[ENTRIES SHOWN — start]
-- ==== Sys2Proof/Decode.lean ====
section
/-! DEFINITION. The opcode map (30_encoding.md R72 to R74): the decoder from a request record, the encoder back to one,
the opcode table's rows, and the host's view of the decoder on a table word. An operation's length is one request and
its opcode is the whole 8-bit `op` field (R72), so decoding is total: an opcode with no operation is `reserved`. -/

namespace Sys2Proof

/-- The instruction a request asks for (R72, R73). A field the operation does not read has no effect on it (R70). -/
def decode (r : Request) : Instr :=
  match r.op.toNat with
  | 0x01 => .reset
  | 0x02 => .hdrDecode r.bytes
  | 0x03 => .hdrEncode r.ch r.seq r.bytes
  | 0x04 => .txFrame r.ch r.bytes
  | 0x05 => .txCommit r.ok
  | 0x06 => .rxFrame r.bytes
  | 0x07 => .lenLookup r.id
  | 0x08 => .split
  | 0x09 => .popSlice
  | 0x0A => .cmdIssue r.cmd r.params
  | 0x0B => .cmdResponse r.bytes r.now
  | 0x0C => .regRead r.reg
  | _ => .reserved r.op

/-- The request of an instruction (R73), with every field it does not read at its default (R75). -/
def encode : Instr → Request
  | .reset => { op := 0x01#8 }
  | .hdrDecode bytes => { op := 0x02#8, bytes := bytes }
  | .hdrEncode ch seq bytes => { op := 0x03#8, ch := ch, seq := seq, bytes := bytes }
  | .txFrame ch bytes => { op := 0x04#8, ch := ch, bytes := bytes }
  | .txCommit ok => { op := 0x05#8, ok := ok }
  | .rxFrame bytes => { op := 0x06#8, bytes := bytes }
  | .lenLookup id => { op := 0x07#8, id := id }
  | .split => { op := 0x08#8 }
  | .popSlice => { op := 0x09#8 }
  | .cmdIssue cmd params => { op := 0x0A#8, cmd := cmd, params := params }
  | .cmdResponse bytes now => { op := 0x0B#8, bytes := bytes, now := now }
  | .regRead reg => { op := 0x0C#8, reg := reg }
  | .reserved op => { op := op }

/-- One row of the opcode table: the row matches an opcode whose bits under `mask` are `pattern` (R74). -/
structure OpRow where
  mnemonic : String
  pattern  : Byte
  mask     : Byte
deriving DecidableEq, Repr

/-- Does the row match the opcode? -/
def OpRow.covers (row : OpRow) (op : Byte) : Bool := op &&& row.mask == row.pattern

/-- The nineteen rows of the opcode table: twelve operations and the seven that cover the reserved space (R73, R74). -/
def opcodeRows : List OpRow :=
  [⟨"RESET", 0x01#8, 0xFF#8⟩, ⟨"HDR_DECODE", 0x02#8, 0xFF#8⟩, ⟨"HDR_ENCODE", 0x03#8, 0xFF#8⟩,
   ⟨"TX_FRAME", 0x04#8, 0xFF#8⟩, ⟨"TX_COMMIT", 0x05#8, 0xFF#8⟩, ⟨"RX_FRAME", 0x06#8, 0xFF#8⟩]
  ++ [⟨"LEN_LOOKUP", 0x07#8, 0xFF#8⟩, ⟨"SPLIT", 0x08#8, 0xFF#8⟩, ⟨"POP_SLICE", 0x09#8, 0xFF#8⟩,
   ⟨"CMD_ISSUE", 0x0A#8, 0xFF#8⟩, ⟨"CMD_RESPONSE", 0x0B#8, 0xFF#8⟩, ⟨"REG_READ", 0x0C#8, 0xFF#8⟩]
  ++ [⟨"RESERVED", 0x00#8, 0xFF#8⟩, ⟨"RESERVED", 0x0D#8, 0xFF#8⟩, ⟨"RESERVED", 0x0E#8, 0xFE#8⟩,
   ⟨"RESERVED", 0x10#8, 0xF0#8⟩, ⟨"RESERVED", 0x20#8, 0xE0#8⟩, ⟨"RESERVED", 0x40#8, 0xC0#8⟩,
   ⟨"RESERVED", 0x80#8, 0x80#8⟩]

/-- The mnemonic of an instruction, as the opcode table spells it. -/
def Instr.mnemonic : Instr → String
  | .reset => "RESET"
  | .hdrDecode _ => "HDR_DECODE"
  | .hdrEncode _ _ _ => "HDR_ENCODE"
  | .txFrame _ _ => "TX_FRAME"
  | .txCommit _ => "TX_COMMIT"
  | .rxFrame _ => "RX_FRAME"
  | .lenLookup _ => "LEN_LOOKUP"
  | .split => "SPLIT"
  | .popSlice => "POP_SLICE"
  | .cmdIssue _ _ => "CMD_ISSUE"
  | .cmdResponse _ _ => "CMD_RESPONSE"
  | .regRead _ => "REG_READ"
  | .reserved _ => "RESERVED"

/-- The request whose opcode is the table word `w` and whose operand fields are all 0 or empty; none for a word that
the one 8-bit format of R72 cannot hold. -/
def tableRequest (nbits w : Nat) : Option Request :=
  if nbits = 8 ∧ w < 256 then some { op := BitVec.ofNat 8 w } else none

/-- What the decoder reads from the table word `w` of `nbits` bits. -/
def decodeTableWord (nbits w : Nat) : Option Instr := (tableRequest nbits w).map decode

end Sys2Proof
end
[ENTRIES SHOWN — finish]
*PROBLEM DETAILS:*
Set down, exactly as they stand above, the lines starting with the line with "0x01 => .reset" and going on through the line with "op := 0x05#8, ok", and no others.

*ANSWER SPACE:*
  | 0x01 => .reset
  | 0x02 => .hdrDecode r.bytes
  | 0x03 => .hdrEncode r.ch r.seq r.bytes
  | 0x04 => .txFrame r.ch r.bytes
  | 0x05 => .txCommit r.ok
  | 0x06 => .rxFrame r.bytes
  | 0x07 => .lenLookup r.id
  | 0x08 => .split
  | 0x09 => .popSlice
  | 0x0A => .cmdIssue r.cmd r.params
  | 0x0B => .cmdResponse r.bytes r.now
  | 0x0C => .regRead r.reg
  | _ => .reserved r.op

/-- The request of an instruction (R73), with every field it does not read at its default (R75). -/
def encode : Instr → Request
  | .reset => { op := 0x01#8 }
  | .hdrDecode bytes => { op := 0x02#8, bytes := bytes }
  | .hdrEncode ch seq bytes => { op := 0x03#8, ch := ch, seq := seq, bytes := bytes }
  | .txFrame ch bytes => { op := 0x04#8, ch := ch, bytes := bytes }
  | .txCommit ok => { op := 0x05#8, ok := ok }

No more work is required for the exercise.